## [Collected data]
/-! ### Power of a domain (R31, R314, R315) -/

/-- Whether a domain is powered and clocked. -/
def powered (s : State) (d : Nat) : Bool := (isl s d).ps == .on

/-- The lane clusters that a mover spans (R14). -/
def moverClusters (e : MoverCfg) : List Nat :=
  (List.range 8).filter fun k => decide (4 * k < e.low + 2 ^ e.log2w) && decide (e.low < 4 * k + 4)

/-- The domains that a mover uses: its clusters, its quadrants, and its Mordant units when it is cast-enabled (R320). -/
def moverDomains (e : MoverCfg) : List Nat :=
  let cl := moverClusters e
  cl ++ (dedup (cl.map fun k => 8 + k / 2)) ++ (if e.cast then cl.map fun k => 12 + k else [])

/-- The memory port that a line goes to, if any. -/
def locMemPort (s : State) : Loc → Option Nat
  | .ext pa => some (memPortOf s pa)
  | _ => none

/-- Whether the memory port of a physical address lies in pair `d`; an address inside the Miozer region has none. -/
def atPair (s : State) (d pa : Nat) : Bool := (locMemPort s (locOf s pa)).any fun m => m / 2 == d - 44

/-- Whether an inbound access that a memory port (or a core port) of a pair has accepted waits in it, or an inbound write's answer is
owed there: the pair's crossing holds it (R31, R208, R306). -/
def inboundAt (s : State) (core : Bool) (pair : Nat) : Bool :=
  (s.ports.inq.any fun q => q.core == core && q.port / 2 == pair)
    || (!core && s.path.lines.any fun l => match l.kind with | .inbound m _ => m / 2 == pair | _ => false)

/-- Whether something waits for an answer through a memory-port pair: a line, a request of the block itself, a table-walk read, a
descriptor fetch, or an inbound access (R31). -/
def pairBusy (s : State) (d : Nat) : Bool :=
  inboundAt s false (d - 44)
    || (s.path.lines.any fun l => (locMemPort s l.loc).any fun m => m / 2 == d - 44)
    || (s.ports.own.any fun e => e.port / 2 == d - 44)
    || (s.xl.walks.any fun w => (w.st == .reading || w.st == .due) && atPair s d (entryAddr w))
    || s.chans.any fun e => e.2.fetching.any (atPair s d) || e.2.fetchDue.any (atPair s d)

/-- Whether something waits for an answer through a core-port pair: a line of its cores, a relay line that one of them has still to take
or to answer, a read of the block itself at one of them (its port number is 16 above the core's), or an inbound access (R31). -/
def corePairBusy (s : State) (d : Nat) : Bool :=
  let k := d - 48
  inboundAt s true k || (s.ports.own.any fun e => decide (16 ≤ e.port) && (e.port - 16) / 2 == k)
    || s.path.lines.any fun l => match l.loc with
      | .core n _ => n / 2 == k
      | .relay n _ => (relay s n).members.getLsbD (2 * k) || (relay s n).members.getLsbD (2 * k + 1)
      | _ => false

/-- Whether a crossing out of an island still holds an event for the collector or Zoetrope (R305, R306). -/
def eventsWait (s : State) (d : Nat) : Bool :=
  (s.aon.fc.evq.any fun e => e.ev.island.val == d) || s.aon.zt.q.any fun e => e.ent.island == d

/-- Whether a lane cluster works: a mover over it has a stream in a slot, or a line of one of its lanes is not answered yet. -/
def clusterBusy (s : State) (k : Nat) : Bool :=
  ((im s).movers.any fun e => (moverClusters e).contains k && !(slots s e.low).isEmpty)
    || s.path.lines.any fun l => l.lane / 4 == k

/-- Whether a front-end quarter has a channel that is neither DISABLED nor IDLE with PENDING 0 (Table 14-6), or one with a fetch or a
record under way. -/
def quarterBusy (s : State) (q : Nat) : Bool :=
  s.chans.any fun e => e.1 / 128 == q
    && (!(chState s e.1 == .disabled || (e.2.st == .idle && !e.2.pending)) || e.2.fetching.isSome || e.2.fetchDue.isSome || e.2.recOut.isSome)

/-- Whether a domain is in use, so that it never gates outside SAFE (R14, R31, R125, R155, R168, R306, Table 14-6). -/
def domBusy (s : State) (d : Nat) : Bool :=
  if eventsWait s d then true
  else if d < 8 then clusterBusy s d
  else if d < 12 then (im s).movers.any fun e => (moverDomains e).contains d
  else if d < 20 then ((im s).movers.any fun e => e.cast && (moverDomains e).contains d) && clusterBusy s (d - 12)
  else if d < 36 then (im s).pools.any fun p => p.bgmask.getLsbD (d - 20)
  else if d < 44 then (link s (d - 36)).st != .off
  else if d = 44 then true
  else if d < 48 then pairBusy s d
  else if d < 56 then corePairBusy s d
  else if d < 58 then s.xl.walks.any fun w => w.half == d - 56
  else if d = 58 then s.img.isSome || (s.hub.rings.any fun e => e.2.en) || s.hub.hqs.any fun e => e.2.en
  else if d = 59 then s.boot.st == .loading || s.boot.imgSt == .loading || s.boot.reloadDue
  else quarterBusy s (d - 60)

/-! ### Stopped clocks (R292) -/

/-- Whether a stream waits in the sense of R292: a WAIT, a DEP, or a bound run that has still to take its slot. -/
def clockWaits (s : State) (c : Nat) : Bool :=
  match stream s c with
  | none => true
  | some x =>
    let bound := fun prod => (tkeys s.hub.rings).any fun r => (ring s r).en &&
      (if prod then (ring s r).pauto && decide ((ring s r).pchan ≤ c) && decide (c ≤ (ring s r).pchan + (ring s r).pwm1)
        else (ring s r).cauto && decide ((ring s r).cchan ≤ c) && decide (c ≤ (ring s r).cchan + (ring s r).cwm1))
    ((dType x.desc == 6 || dType x.desc == 7) && x.wait != .none && !(match x.wait with | .pop (some _) => true | .popWrite _ => true | _ => false))
      || (dPersist x.desc && (dType x.desc == 1 || dType x.desc == 2) && x.st == .decoded
          && ((x.slotP.isNone && bound true) || (x.slotC.isNone && bound false)))

/-- STOPPED of a lane cluster: its clock stands while every slot of every mover over it is empty or holds a waiting stream; whatever ends
the wait restarts it, within the same command (R292, R304). A waking cluster's clock starts, and a gated one shows the last value
(Table 14-4, R315). -/
def clusterStopped (s : State) (k : Nat) : Bool :=
  decide (k < 8) && match (isl s k).ps with
    | .waking => false
    | .gated => (isl s k).stop
    | _ => (im s).movers.all fun e => !(moverClusters e).contains k || (slots s e.low).all (clockWaits s)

## [DESCRIPTION OF THE TASK]
Where a line in the records above contains the word "fetchDue", copy that line.

## [WRITTEN ANSWER]
    || s.chans.any fun e => e.2.fetching.any (atPair s d) || e.2.fetchDue.any (atPair s d)
    && (!(chState s e.1 == .disabled || (e.2.st == .idle && !e.2.pending)) || e.2.fetching.isSome || e.2.fetchDue.isSome || e.2.recOut.isSome)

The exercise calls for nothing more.